Expression differences between male-fertile and -sterile samples and MS1 candidate gene
The time-series expression analysis of the paired male-fertile line (S3) and male-sterile line (S4) is expected to identify the temporal branch point of male sterility by observing the gene expression. In the libraries S3s and S4s, the suffixes “_rep1” to “_rep5” represent the five sampling stages, from stage 1 to stage 5, respectively. In the rest of the accessions, the suffixes did not correlate with sampling stages. In the sample heatmap (S6 Fig), the major factor to cluster samples was highly related to sampling stage. Focusing on the time-series pair in libraries S3s and S4s, the paired accessions were bound in the same sub-clusters at the first, fourth, and fifth time points, but not at the second and third time points. In the clustering for S3s and S4s, S3s_rep2 was grouped with S3s_rep3, and S4s_rep2 and S4s_rep3 were not grouped with S3s_rep2 and S3s_rep3, respectively. This implied that the second sampling stage (11th Oct.) was the temporal branch point. However, we could not determine if the key gene had differential expression at the second sampling stage or if we observed a consequence of this difference, which may mean that the difference began at the time of the first sampling. Thus, the second and third sampling stages represent the key stages to examine differential analysis of male-fertile (S3s) and male-sterile (S4s) candidate genes. Tsubomura et al. (2016) also showed that gene expression differed between male-fertile (wild type) and male-sterile (MS1 mutant) samples during developmental stage 4 to 6, which correspond to “Microspore mother cells enter meiosis” to “Callose wall surrounding tetrads degenerates and individual microspores released,” respectively.
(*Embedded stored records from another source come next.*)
-- ==== Sys2Proof/Machine/LoadAlu.lean ====
section
/-! DEFINITION. Register load, arithmetic, logic, shift and random (spec/42_load_alu.md): 6xnn, 7xnn, 8xy0 to
8xy7, 8xyE, Cxnn. Operands are the values before the instruction and writes happen in the order of the spec's
row, the last one winning where x = F (R12, R133). -/

namespace Sys2Proof.Machine

/-- 6xnn (R120). -/
def execLdByte (x : Reg) (nn : Byte) (s : State) : Result := .next (s.advance.setV x nn)

/-- 7xnn (R121): no flag. -/
def execAddByte (x : Reg) (nn : Byte) (s : State) : Result := .next (s.advance.setV x (addByte (s.getV x) nn))

/-- 8xy0 (R122). -/
def execLdReg (x y : Reg) (s : State) : Result := .next (s.advance.setV x (s.getV y))

/-- 8xy1 (R123): VF is not written. -/
def execOrReg (x y : Reg) (s : State) : Result := .next (s.advance.setV x (s.getV x ||| s.getV y))

/-- 8xy2 (R124): VF is not written. -/
def execAndReg (x y : Reg) (s : State) : Result := .next (s.advance.setV x (s.getV x &&& s.getV y))

/-- 8xy3 (R125): VF is not written. -/
def execXorReg (x y : Reg) (s : State) : Result := .next (s.advance.setV x (s.getV x ^^^ s.getV y))

/-- 8xy4 (R126): the sum, then the carry to VF. -/
def execAddReg (x y : Reg) (s : State) : Result :=
  let vx := s.getV x
  let vy := s.getV y
  .next ((s.advance.setV x (addByte vx vy)).setV 0xF (flagByte (addCarry vx vy)))

/-- 8xy5 (R127): the difference, then no-borrow to VF. -/
def execSubReg (x y : Reg) (s : State) : Result :=
  let vx := s.getV x
  let vy := s.getV y
  .next ((s.advance.setV x (subByte vx vy)).setV 0xF (flagByte (subNoBorrow vx vy)))

/-- 8xy6 (R128): the bit shifted out to VF, then the shifted value to Vx; Vy is neither read nor written. -/
def execShr (x _y : Reg) (s : State) : Result :=
  let vx := s.getV x
  .next ((s.advance.setV 0xF (flagByte (shrOut vx))).setV x (shrByte vx))

/-- 8xy7 (R129): `Vy - Vx`, then no-borrow to VF. -/
def execSubnReg (x y : Reg) (s : State) : Result :=
  let vx := s.getV x
  let vy := s.getV y
  .next ((s.advance.setV x (subByte vy vx)).setV 0xF (flagByte (subNoBorrow vy vx)))

/-- 8xyE (R130): the bit shifted out to VF, then the shifted value to Vx; Vy is neither read nor written. -/
def execShl (x _y : Reg) (s : State) : Result :=
  let vx := s.getV x
  .next ((s.advance.setV 0xF (flagByte (shlOut vx))).setV x (shlByte vx))

/-- Cxnn (R131): the next draw, ANDed with `nn`. The drawn byte is the free value `Config.rnd` at the counter
`draws`, which the instruction advances (notes/assumptions/1.md). -/
def execRnd (x : Reg) (nn : Byte) (s : State) : Result :=
  .next (({ s.advance with draws := s.draws + 1 } : State).setV x (Config.rnd s.draws &&& nn))

end Sys2Proof.Machine
end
Using our datasets, we identified a candidate gene (CJt020762) for MS1 [61], which has expected function in lipid transportation and frame-shift mutations in mutant alleles (ms1). The levels of expression over a time course were estimated for male-fertile S3s and -sterile S4s accessions (S7 Fig). At the first sampling stage (6th Oct.), both libraries showed low levels of expression. Then, from the second to fifth sampling time points, the expression in S3s was higher than in S4s, although the expression level decreased at the fourth and fifth sampling stage for both libraries. Microscopic images of the pollen at the fourth sampling stage (19th Oct.) showed microspores for S3s pollen, while in the male-sterile S4s, abnormalities were observed and no microspores were evident at this sampling stage (S7 Fig). This also suggested that the candidate gene functioned prior to the fourth sampling time point.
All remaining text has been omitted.